Tuesday, July 27, 1999

CJFE criticises government pressure on newspapers in the Philippines

27 July 1999

His Excellency Joseph Ejercito Estrada
President of the Republic of the Philippines
Office of the President
Malacanang Palace
Manila, Philippines
Fax: +63 2 735 6152

Your Excellency,

On behalf of Canadian Journalists for Free Expression (CJFE), a non-governmental organisation that promotes freedom of expression worldwide, I would like to express my serious concern over the ongoing advertising boycott of the “Philippine Daily Inquirer,” one of the Philippines’ top newspapers. Persistent evidence indicates that the boycott may have been instigated at the urging of President Estrada’s office.

Open criticism of the “Inquirer” by the President has recently prompted many large private and government-run corporations to withdraw their advertising from the “Inquirer”, despite the fact that the newspaper is the largest-circulation daily in the country. The president criticises the paper, contending that the “Inquirer” publishes only negative stories about him - a charge the “Inquirer” denies.

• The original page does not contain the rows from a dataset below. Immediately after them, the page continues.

/-- STATE READ (R179): a code outside 0..4 is refused RANGE; else the words of the one section, in payloads of 10, 13, 21,
31 and 25 words, and with nothing in hand the read changes nothing but the response. Of items within their ranges each word
and bit of a section gives the item that the table of R179 names for it. The point bit with no flip pending is free
(assumption log entry 25). -/
def Obligations.StateReadReturnsOneSection : Prop :=
  (∀ (r : Request) (s : State), takes 17 r s → nothingInHand s →
    (4 < (arg r.args 0).toNat → exec (.stateRead r) s = .next (answered r.tag 17 .range false [] s))
    ∧ (∀ ws : List Word,
        ((arg r.args 0).toNat = 0 ∧ ws = s.generalWords) ∨ ((arg r.args 0).toNat = 1 ∧ ws = s.thermalWords)
          ∨ ((arg r.args 0).toNat = 2 ∧ ws = s.chainWords 0 ++ s.chainWords 1 ++ s.chainWords 2 ++ s.chainWords 3)
          ∨ ((arg r.args 0).toNat = 3 ∧ ws = s.supplyWords)
          ∨ ((arg r.args 0).toNat = 4 ∧ ws = (obsAll.map fun k => (s.obsOf k).words).flatten) →
        exec (.stateRead r) s = .next (answered r.tag 17 .ok false ws s)
          ∧ some (ws.length + 1) = [10, 13, 21, 31, 25][(arg r.args 0).toNat]?))
  ∧ (∀ (s : State) (w : Nat → Word), (∀ k, w k = s.generalWords.getD k 0) → paramsInRange s →
      bits (w 0) 0 2 = s.ge.mode.code ∧ bit (w 0) 2 = (s.ge.stream == .quiet) ∧ bit (w 0) 3 = s.cb.flip.isSome
      ∧ (∀ p, s.cb.flip = some p → bits (w 0) 4 1 = p.code) ∧ bits (w 0) 5 1 = s.cb.active.val
      ∧ bit (w 0) 6 = !s.ol.store.isEmpty ∧ (bits (w 0) 8 3 : Int) = s.param .tickCode
      ∧ (s.ge.quietCount ≤ 255 → (w 1).toNat = s.ge.quietCount)
      ∧ (s.tg.counter ≤ 16777215 → (w 2).toNat * 65536 + (w 3).toNat = s.tg.counter)
      ∧ (logSound s → (w 4).toNat = s.ol.fill ∧ (w 5).toNat = s.ol.lost ∧ (w 6).toNat = s.ol.firstLoss)
      ∧ (w 7).toNat = s.nu.pending.toNat
      ∧ (s.rh.softCount ≤ 255 → bits (w 8) 0 2 = s.rh.cause.code ∧ bits (w 8) 8 8 = s.rh.softCount))
  ∧ (∀ (s : State) (w : Nat → Word), (∀ k, w k = s.thermalWords.getD k 0) → thermalSound s →
      -160 ≤ s.boardRef → s.boardRef ≤ 600 →
      (w 0).toInt = s.boardRef ∧ (w 1).toNat = (if s.isFresh .board then 0 else 1)
      ∧ ∀ (m : Module) (k : Nat), k = (if m = .a then 2 else 7) →
          (w k).toNat = (s.te.get m).rise ∧ (w (k + 1)).toInt = s.thetaEst m ∧ (w (k + 2)).toNat = (s.te.get m).zone.code
          ∧ (w (k + 3)).toNat * 65536 + (w (k + 4)).toNat = (s.te.get m).heat)
  ∧ (∀ (s : State) (c : Chain) (r : ChainRecord) (m : SlewMemory) (w : Nat → Word),
      (∀ k, w k = (s.chainWords 0 ++ s.chainWords 1 ++ s.chainWords 2 ++ s.chainWords 3).getD (5 * c.val + k) 0 ∨ 5 ≤ k) →
      r = s.ms.get c → m = s.ge.slew.get c → chainSound r = true → m.age ≤ 255 → -512 ≤ r.lastRL → r.lastRL ≤ 340 →
      -200 ≤ m.last → m.last ≤ 140 →
      bits (w 0) 0 2 = r.state.code ∧ bits (w 0) 2 4 = r.confirm ∧ bit (w 0) 6 = r.improving ∧ bit (w 0) 7 = r.probe
      ∧ bit (w 0) 8 = m.valid ∧ bits (w 1) 8 8 = r.recovery ∧ bits (w 1) 0 8 = r.severe ∧ bits (w 2) 8 8 = r.park
      ∧ bits (w 2) 0 8 = m.age ∧ (w 3).toInt = r.lastRL ∧ (w 4).toInt = m.last)
  ∧ (∀ (s : State) (w : Nat → Word), (∀ k, w k = s.supplyWords.getD k 0) → windowSound s →
      0 ≤ s.baseAllowance → s.baseAllowance ≤ 8191 → 0 ≤ s.allowance → s.allowance ≤ 8191 →
      bits (w 0) 0 1 = s.sa.charge.code
      ∧ bit (w 0) 1 = (s.cb.activeBank.header.supply == .none || !s.isFresh .battV)
      ∧ (w 1).toNat * 65536 + (w 2).toNat = s.sa.windowSum ∧ (w 3).toNat = s.sa.counter
      ∧ ((w 4).toNat : Int) = s.baseAllowance ∧ ((w 5).toNat : Int) = s.allowance
      ∧ ∀ j : Fin 8,
          s.sa.buckets.get ⟨2 * j.val, by omega⟩ = (w (6 + 3 * j.val)).toNat * 256 + bits (w (7 + 3 * j.val)) 8 8
          ∧ s.sa.buckets.get ⟨2 * j.val + 1, by omega⟩
            = bits (w (7 + 3 * j.val)) 0 8 * 65536 + (w (8 + 3 * j.val)).toNat)
  ∧ ∀ (s : State) (k : ObsKind) (o : Observation) (w : Nat → Word),
      (∀ j, w j = ((obsAll.map fun k => (s.obsOf k).words).flatten).getD j 0) → o = s.obsOf k → o.fresh ≤ 255 →
      -200 ≤ o.value → o.value ≤ 4095 →
      (w (2 * (obsCode k - 1))).toInt = o.value ∧ bits (w (2 * (obsCode k - 1) + 1)) 0 8 = o.fresh
        ∧ bit (w (2 * (obsCode k - 1) + 1)) 8 = o.saturated

/-- NOTICE CLEAR (R163): a mask that names a bit above 9 is refused RANGE; else the named classes leave the pending set,
in either mode, and no NOTICE that waits, no enable bit and nothing else changes. -/
def Obligations.NoticeClearRemovesPendingClasses : Prop :=
  ∀ (r : Request) (s : State), takes 20 r s →
    (1023 < (arg r.args 0).toNat → exec (.noticeClear r) s = .next (answered r.tag 20 .range false [] s))
    ∧ ((arg r.args 0).toNat ≤ 1023 → ∃ p : ClassSet,
        (∀ k, k < 10 → p.getLsbD k = (s.nu.pending.getLsbD k && !bit (arg r.args 0) k))
        ∧ exec (.noticeClear r) s
            = .next (answered r.tag 20 .ok false [] (s.withNu { s.nu with pending := p })))

/-! ### Resets -/

/-- SOFT RESET (R160, R164, R172, R181, R183, with nothing in hand): every block takes its reset values, the cause is
SOFT and the count one more, at most 255; the response is the only frame of the insert queue, both receivers are
SEEKING, and frames received whole or being sent are kept; the log keeps its records and loss data, under OVERWRITE, and
gains a RESET record; no class is pending but the LOSS or the WATERMARK that this record itself raises. -/
def Obligations.SoftResetKeepsTheLogAndTheFrames : Prop :=
  ∀ (r : Request) (s : State), takes 21 r s → nothingInHand s → logSound s →
    ∃ t, exec (.softReset r) s = .next t ∧ resetValues t
      ∧ t.rh.cause = .soft ∧ t.rh.softCount = min 255 (s.rh.softCount + 1)
      ∧ t.li.insert = [.response r.tag [statusWord 21 .ok false, Word.ofNatural (min 255 (s.rh.softCount + 1) * 256 + 2)]]
      ∧ t.li.rxDown = .seeking ∧ t.li.rxUp = .seeking ∧ t.li.lastServed = .transit ∧ t.li.transit = s.li.transit
      ∧ t.li.downPath = s.li.downPath ∧ t.li.outUp = s.li.outUp ∧ t.li.outDown = s.li.outDown
      ∧ newest t = some (.reset .soft 0)
      ∧ (s.ol.fill + 1 ≤ 512 → t.ol.store = s.ol.store ++ [.reset .soft 0] ∧ t.ol.fill = s.ol.fill + 1
          ∧ t.ol.lost = s.ol.lost ∧ t.ol.firstLoss = s.ol.firstLoss)
      ∧ (s.ol.fill = 512 → ∃ x rest, s.ol.store = x :: rest ∧ t.ol.store = rest ++ [.reset .soft 0]
          ∧ t.ol.lost = min 65535 (s.ol.lost + 1))
      ∧ t.ol.grantCounter = 0 ∧ (∀ k : Fin 12, t.ol.readingCounters.get k = 0) ∧ t.nu.owed = false
      ∧ t.nu.pending = ((if s.ol.fill = 512 ∧ s.ol.lost = 0 then NoticeClass.loss.bit else 0)
          ||| if s.ol.fill = 383 then NoticeClass.watermark.bit else 0)
      ∧ t.li.wordUp = s.li.wordUp ∧ t.li.wordDown = s.li.wordDown
      ∧ t.pins = s.pins ∧ t.pending = s.pending

/-- The power-on and pin resets (R160, R172, R181, R182): each release that is the last leaves the part as it is right
after power-on, with its own cause in the record and the RESET record, the count cleared by the power-on reset and kept by
the pin reset; while either reset holds, the part stands at its reset values with an empty log, and the other release ends
nothing. The count and cause while a reset holds are the model's reading (assumption log entry 12). -/
def Obligations.PinAndSupplyResetsHoldAndRelease : Prop :=
  ∀ s : State,
    (s.pins.resetLow = false →
      exec .powerOnReset s
        = .next { State.reset with pins := { s.pins with supplyOut := false }, pending := s.pending })
    ∧ (s.pins.supplyOut = false →
      exec .pinResetRelease s
        = .next { State.reset with
            rh := { params := defaultParams, cause := .pin, softCount := s.rh.softCount }
            ol := { State.reset.ol with store := [.reset .pin 0] }
            pins := { s.pins with resetLow := false }
            pending := s.pending })
    ∧ exec .supplyOutOfRange s
        = .next { State.reset with
            rh := { params := defaultParams, cause := s.rh.cause, softCount := 0 }
            ol := ObservationLog.reset
            pins := { s.pins with supplyOut := true }
            pending := s.pending }
    ∧ exec .pinResetAssert s
        = .next { State.reset with
            rh := { params := defaultParams, cause := s.rh.cause, softCount := s.rh.softCount }
            ol := ObservationLog.reset
            pins := { s.pins with resetLow := true }
            pending := s.pending }
    ∧ (s.pins.resetLow = true →
      exec .powerOnReset s
        = .next { State.reset with
            rh := { params := defaultParams, cause := s.rh.cause, softCount := 0 }
            ol := ObservationLog.reset
            pins := { s.pins with supplyOut := false }
            pending := s.pending })
    ∧ (s.pins.supplyOut = true →
      exec .pinResetRelease s
        = .next { State.reset with
            rh := { params := defaultParams, cause := s.rh.cause, softCount := s.rh.softCount }
            ol := ObservationLog.reset
            pins := { s.pins with resetLow := false }
            pending := s.pending })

Movie producers - whose ads constitute an important segment of the newspaper’s revenue base - have stated in the local international press that they withdrew their advertisements from the “Inquirer” as a “gesture of sympathy” for the President. The pullout came after a group of producers met with the President to request a tax break for their industry. The President’s spokesperson has since announced that the tax breaks have been approved. It is suspected that the advertisements were pulled out of the “Inquirer” in exchange for the tax incentives.

This is but one example of how the government has exerted its undue influence to affect the ownership or editorial integrity of the media in the Philippines. Such abuse of power works to undermine the guarantees set forth in Article 19 of the Universal Declaration of Human Rights, which establishes the right to free expression “without interference”.

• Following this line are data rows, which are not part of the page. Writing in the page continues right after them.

/-! ### Replacing rh -/

@[simp] theorem State.withRh_rh (s : State) (x : RequestHandler) : (s.withRh x).rh = x := rfl
@[simp] theorem State.withRh_ge (s : State) (x : RequestHandler) : (s.withRh x).ge = s.ge := rfl
@[simp] theorem State.withRh_te (s : State) (x : RequestHandler) : (s.withRh x).te = s.te := rfl
@[simp] theorem State.withRh_ms (s : State) (x : RequestHandler) : (s.withRh x).ms = s.ms := rfl
@[simp] theorem State.withRh_sa (s : State) (x : RequestHandler) : (s.withRh x).sa = s.sa := rfl
@[simp] theorem State.withRh_cs (s : State) (x : RequestHandler) : (s.withRh x).cs = s.cs := rfl
@[simp] theorem State.withRh_cb (s : State) (x : RequestHandler) : (s.withRh x).cb = s.cb := rfl
@[simp] theorem State.withRh_ti (s : State) (x : RequestHandler) : (s.withRh x).ti = s.ti := rfl
@[simp] theorem State.withRh_tg (s : State) (x : RequestHandler) : (s.withRh x).tg = s.tg := rfl
@[simp] theorem State.withRh_ol (s : State) (x : RequestHandler) : (s.withRh x).ol = s.ol := rfl
@[simp] theorem State.withRh_nu (s : State) (x : RequestHandler) : (s.withRh x).nu = s.nu := rfl
@[simp] theorem State.withRh_li (s : State) (x : RequestHandler) : (s.withRh x).li = s.li := rfl
@[simp] theorem State.withRh_pins (s : State) (x : RequestHandler) : (s.withRh x).pins = s.pins := rfl
@[simp] theorem State.withRh_inHand (s : State) (x : RequestHandler) : (s.withRh x).inHand = s.inHand := rfl
@[simp] theorem State.withRh_pending (s : State) (x : RequestHandler) : (s.withRh x).pending = s.pending := rfl
@[simp] theorem State.withRh_self (s : State) : s.withRh s.rh = s := rfl
@[simp] theorem State.withRh_again (s : State) (x y : RequestHandler) : (s.withRh x).withRh y = s.withRh y := rfl

/-! ### Replacing ge -/

@[simp] theorem State.withGe_rh (s : State) (x : GrantEngine) : (s.withGe x).rh = s.rh := rfl
@[simp] theorem State.withGe_ge (s : State) (x : GrantEngine) : (s.withGe x).ge = x := rfl
@[simp] theorem State.withGe_te (s : State) (x : GrantEngine) : (s.withGe x).te = s.te := rfl
@[simp] theorem State.withGe_ms (s : State) (x : GrantEngine) : (s.withGe x).ms = s.ms := rfl
@[simp] theorem State.withGe_sa (s : State) (x : GrantEngine) : (s.withGe x).sa = s.sa := rfl
@[simp] theorem State.withGe_cs (s : State) (x : GrantEngine) : (s.withGe x).cs = s.cs := rfl
@[simp] theorem State.withGe_cb (s : State) (x : GrantEngine) : (s.withGe x).cb = s.cb := rfl
@[simp] theorem State.withGe_ti (s : State) (x : GrantEngine) : (s.withGe x).ti = s.ti := rfl
@[simp] theorem State.withGe_tg (s : State) (x : GrantEngine) : (s.withGe x).tg = s.tg := rfl
@[simp] theorem State.withGe_ol (s : State) (x : GrantEngine) : (s.withGe x).ol = s.ol := rfl
@[simp] theorem State.withGe_nu (s : State) (x : GrantEngine) : (s.withGe x).nu = s.nu := rfl
@[simp] theorem State.withGe_li (s : State) (x : GrantEngine) : (s.withGe x).li = s.li := rfl
@[simp] theorem State.withGe_pins (s : State) (x : GrantEngine) : (s.withGe x).pins = s.pins := rfl
@[simp] theorem State.withGe_inHand (s : State) (x : GrantEngine) : (s.withGe x).inHand = s.inHand := rfl
@[simp] theorem State.withGe_pending (s : State) (x : GrantEngine) : (s.withGe x).pending = s.pending := rfl
@[simp] theorem State.withGe_self (s : State) : s.withGe s.ge = s := rfl
@[simp] theorem State.withGe_again (s : State) (x y : GrantEngine) : (s.withGe x).withGe y = s.withGe y := rfl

The strength of the free press in the Philippines has been the envy of journalists throughout the region, and the preservation of this tradition is crucial to maintaining the health of any democracy. Even the appearance of governmental interference with the media can have a profoundly chilling effect on the state of press freedom in the country.

I respectfully request that the President publicly urge an end to the advertising boycott of the “Inquirer” and disavow any support for such a strategy of harassment.